В отношении заградотрядов. Да, они были и до Сталинграда. Но с совершенно иными задачами. Никогда и никого не гнали в бой пулеметами. Ну, не видел я и не слышал такого! Врёт Суворов, отрабатывая серебряники. Заградотряды собирали на дорогах отступающих и выходящих из окружения, направляли их на проверку в органы “Смерш“, после чего эти люди направлялись в новые формирующиеся части. Несли они и комендантские функции, особенно под Сталинградом,при подготовке наступления, контролируя передвижения на дорогах с целью сохранения тайны подготовки наступления. Почему то, Суворов не пишет о немецких заградотрядах, которые ловили своих бегущих солдат, без суда и следствия расстреливая их или приковывали к пулеметам. Сам видел на р.Миус, у Таганрога, такого смертника – прикованного к бронеколпаку. Когда его расковали, он сорвал с головы нашего солдата пилотку, схватил свой пулемёт и пошёл в атаку вместе с нашей пехотой.

Я же сам прошёл через это дело в 41-м, после выхода из окружения, того самого, о котором писал Симонов в книге "Живые и мертвые". И если говорить о писателях, то именно он мой идеал писателя военных лет (но не журналиста). Служа в Капустином Яре, пришлось с ним встретиться, когда он облил грязью новую науку кибернетику, называя её "оружием мракобесов". Бывал я у него в редакции "Литературной газеты", пытался выступить против, но понимания не нашёл.

- Я читал эту книгу. Надо сказать, что первые главы производят весьма удручающее впечатление. Интересно, а что испытывали тогда Вы и те, кто Вас окружал?


- Симонов очень хорошо, а главное правдиво, описал эту мрачную картину войны. Первое и главное, что вполне естественно, все наши чувства были направлены на то, чтобы выжить и не попасть в плен. Для меня, например, это было равноценно гибели. Было гнетущее чувство недоумения, непонимания - как такое могло случиться, ведь не к такой войне мы готовились.
Чувство гнева и ненависти к врагу, как и чувство уверенности в победе, не покидало нас: наше дело правое! Мы видели, что немца можно бить. И не только видели - били. Но всякое было. Были и такие, которые уходили к немцам. Были и такие, которые уходили домой, особенно из районов по пути следования, уже оккупированных к тому времени немцами. Но основная масса, организуемая по маршрутам следования в подразделения и управляемая кадровыми офицерами, сплачивалась в боевую силу и подходя к линии фронта, была в состоянии вести бой и пробиваться к своим. Так случилось и со мной. После двадцативосьмисуточного перехода по лесам, ведя многочисленные стычки с врагом, вышли из окружения в районе жел.дор. станции Белёв, после чего ещё раз попали в кольцо в районе станции Плавск. Вышли из окружения к г.Тула, где, после соответствующего контроля, влились в ряды её защитников. Из моего взвода ушел домой лишь один человек. И то, ушёл по моему разрешению, но не вернулся. Почему - не знаю. Хочется думать, просто не сумел найти нас на лесных дорогах.

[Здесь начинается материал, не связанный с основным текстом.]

-- ==== Sys2Proof/Machine/Dispatch.lean ====
section
/-! DEFINITION. The dispatch: one arm for each command, each one call of its meaning. -/

namespace Sys2Proof.Machine

/-- The effect of a command on everything but the queue. -/
def exec (i : Instr) (s : State) : Host.Outcome State Fault Refusal :=
    match i with
    | .powerResetAssert source => Sys2Proof.Machine.execPowerResetAssert source s
    | .powerResetRelease source straps => Sys2Proof.Machine.execPowerResetRelease source straps s
    | .settleTimerExpiry => Sys2Proof.Machine.execSettleTimerExpiry s
    | .busrstAssert => Sys2Proof.Machine.execBusrstAssert s
    | .busrstRelease => Sys2Proof.Machine.execBusrstRelease s
    | .forward a => Sys2Proof.Machine.execForward a s
    | .heldAccess a => Sys2Proof.Machine.execHeldAccess a s
    | .memoryAccessEnd => Sys2Proof.Machine.execMemoryAccessEnd s
    | .setupCopyWrite word data => Sys2Proof.Machine.execSetupCopyWrite word data s
    | .start low => Sys2Proof.Machine.execStart low s
    | .apply low => Sys2Proof.Machine.execApply low s
    | .halt low answering => Sys2Proof.Machine.execHalt low s answering
    | .mute channel => Sys2Proof.Machine.execMute channel s
    | .unmute channel => Sys2Proof.Machine.execUnmute channel s
    | .ackAll low => Sys2Proof.Machine.execAckAll low s
    | .unknownCode code low => Sys2Proof.Machine.execUnknownCode code low s
    | .stagingFill c word data => Sys2Proof.Machine.execStagingFill c word data s
    | .commit c data => Sys2Proof.Machine.execCommit c data s
    | .frameEvaluation c => Sys2Proof.Machine.execFrameEvaluation c s
    | .dropoutTimerExpiry c => Sys2Proof.Machine.execDropoutTimerExpiry c s
    | .freshnessTimerExpiry c => Sys2Proof.Machine.execFreshnessTimerExpiry c s
    | .dropoutWindowExpiry c => Sys2Proof.Machine.execDropoutWindowExpiry c s
    | .openIdleExpiry c => Sys2Proof.Machine.execOpenIdleExpiry c s
    | .chairRequest => Sys2Proof.Machine.execChairRequest s
    | .takenFloorChange => Sys2Proof.Machine.execTakenFloorChange s
    | .silenceChange => Sys2Proof.Machine.execSilenceChange s
    | .captureRelease c => Sys2Proof.Machine.execCaptureRelease c s
    | .membershipChange => Sys2Proof.Machine.execMembershipChange s
    | .channelTableReset => Sys2Proof.Machine.execChannelTableReset s
    | .causeChangeNotice => Sys2Proof.Machine.execCauseChangeNotice s
    | .enrolmentChange => Sys2Proof.Machine.execEnrolmentChange s
    | .setupChange => Sys2Proof.Machine.execSetupChange s
    | .writeFilter c data => Sys2Proof.Machine.execWriteFilter c data s
    | .cedeAssert => Sys2Proof.Machine.execCedeAssert s
    | .cedeFall => Sys2Proof.Machine.execCedeFall s
    | .claimTimerExpiry => Sys2Proof.Machine.execClaimTimerExpiry s
    | .burstWriteEnd => Sys2Proof.Machine.execBurstWriteEnd s
    | .loadRequest => Sys2Proof.Machine.execLoadRequest s
    | .loadReadEnd filterFirst => Sys2Proof.Machine.execLoadReadEnd s filterFirst
    | .enforcementHalt => Sys2Proof.Machine.execEnforcementHalt s
    | .restoreDoneReport => Sys2Proof.Machine.execRestoreDoneReport s
    | .stallReport => Sys2Proof.Machine.execStallReport s
    | .stallEndReport => Sys2Proof.Machine.execStallEndReport s
    | .claimStalledActive => Sys2Proof.Machine.execClaimStalledActive s
    | .claimStalledInactive => Sys2Proof.Machine.execClaimStalledInactive s
    | .conditionRaise => Sys2Proof.Machine.execConditionRaise s
    | .conditionKindChange => Sys2Proof.Machine.execConditionKindChange s
    | .conditionClear => Sys2Proof.Machine.execConditionClear s
    | .removal => Sys2Proof.Machine.execRemoval s
    | .alertListClearing => Sys2Proof.Machine.execAlertListClearing s
    | .snapshot => Sys2Proof.Machine.execSnapshot s
    | .readMark entry => Sys2Proof.Machine.execReadMark entry s
    | .acknowledgementWrite entry value => Sys2Proof.Machine.execAcknowledgementWrite entry value s
    | .discardedWrite offset data => Sys2Proof.Machine.execDiscardedWrite offset data s
    | .periodBoundary lamp => Sys2Proof.Machine.execPeriodBoundary lamp s
    | .patternsPending => Sys2Proof.Machine.execPatternsPending s
    | .floorLineChange asserted => Sys2Proof.Machine.execFloorLineChange asserted s
    | .debounceExpiry => Sys2Proof.Machine.execDebounceExpiry s
    | .secondsStep => Sys2Proof.Machine.execSecondsStep s
    | .onTimeEnd lamp => Sys2Proof.Machine.execOnTimeEnd lamp s

end Sys2Proof.Machine
end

- А кого из старых ракетчиков, которых без сомнения можно назвать первопроходцами, Вы помните? Я имею в виду военных, заложивших основу служб полигона.

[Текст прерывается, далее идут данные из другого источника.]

-- ==== Sys2Proof/Machine/Core.lean ====
section
/-! DEFINITION. The machine as the host runs it. -/

def Sys2Proof.core : Host.Core := { State := Sys2Proof.Machine.State, Fault := Sys2Proof.Machine.Fault, Refusal := Sys2Proof.Machine.Refusal, step := Sys2Proof.Machine.step, reset := Sys2Proof.Machine.State.reset }
end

- Мне с руководством полигона встречаться по службе не приходилось. Помню хорошо начальника штаба полковника Карась, начальника связи полигона полковника Халинева, позднее сослуживца по Рижскому Высшему командно-инженерному училищу. Умер он нелепой смертью во время физкультурных занятий – на волейбольной тренировке. Похоронен он в Риге, на гарнизонном кладбище. Там же похоронены один из самых старых ракетчиков – главный инженер Первой Инженерной бригады генерала Григорьева - Борис Наумович Розин, позднее – начальник кафедры эксплуатации Училища, начальник политотдела этой же бригады – полковник Иван Иванович Захаров. Позднее он был начальником политотдела Училища, а семья его и сейчас проживает в Риге. Начальником этого училища в конце 50-х, начале 60-х годов, был генерал Анатолий Алексеевич Васильев, мой однокашник по Академии, потом начальник баллистического отдела в.ч. 15646, а затем – начальник космодрома Байконур и лауреат Ленинской премии, сменивший пострадавшего при катастрофе генерала Герчика. Позднее он стал начальником Главного управления ракетного вооружения. А вот генерал-лейтенант Александр Курушин, следующий, как мне помнится, начальник космодрома, мой коллега по работе в лаборатории Всеволода Баврина, позднее генерала. Именно Курушина, я сменил на должности старшего офицера - испытателя лаборатории, при его назначении на Байконур, Не могу не вспомнить генерала Калашникова, сменившего генерала Головчанского на посту начальника Управления 15646, полковника Тюрьменко, в разное время командовавших в.ч. 31925, ранее начальника боевых полей, а позднее генерала, начальника арсенала в Столбцах и командира дивизии в Литве. Ну, а долгое время главным инженером этой испытательной части был Григорий Михальчук, обаятельный человек доброй души, уехавший после демобилизации на завод к Янгелю в Днепропетровск. Мне лично, приходилось также взаимодействовать с начальниками основных отделов управления 15646. Это были подполковник А.С.Нахамчик, полковник (позднее генерал, герой Соц.труда) Н.И.Меньшиков, подполковник (позднее лауреат Ленинской премии) Г.С.Иоффе, подполковник (позднее генерал) В.М. Эйбщиц, подполковник И.Золотенков, а в первые годы и с подполковником А. Носовым, позднее погибшим при известной катастрофе на Байконуре.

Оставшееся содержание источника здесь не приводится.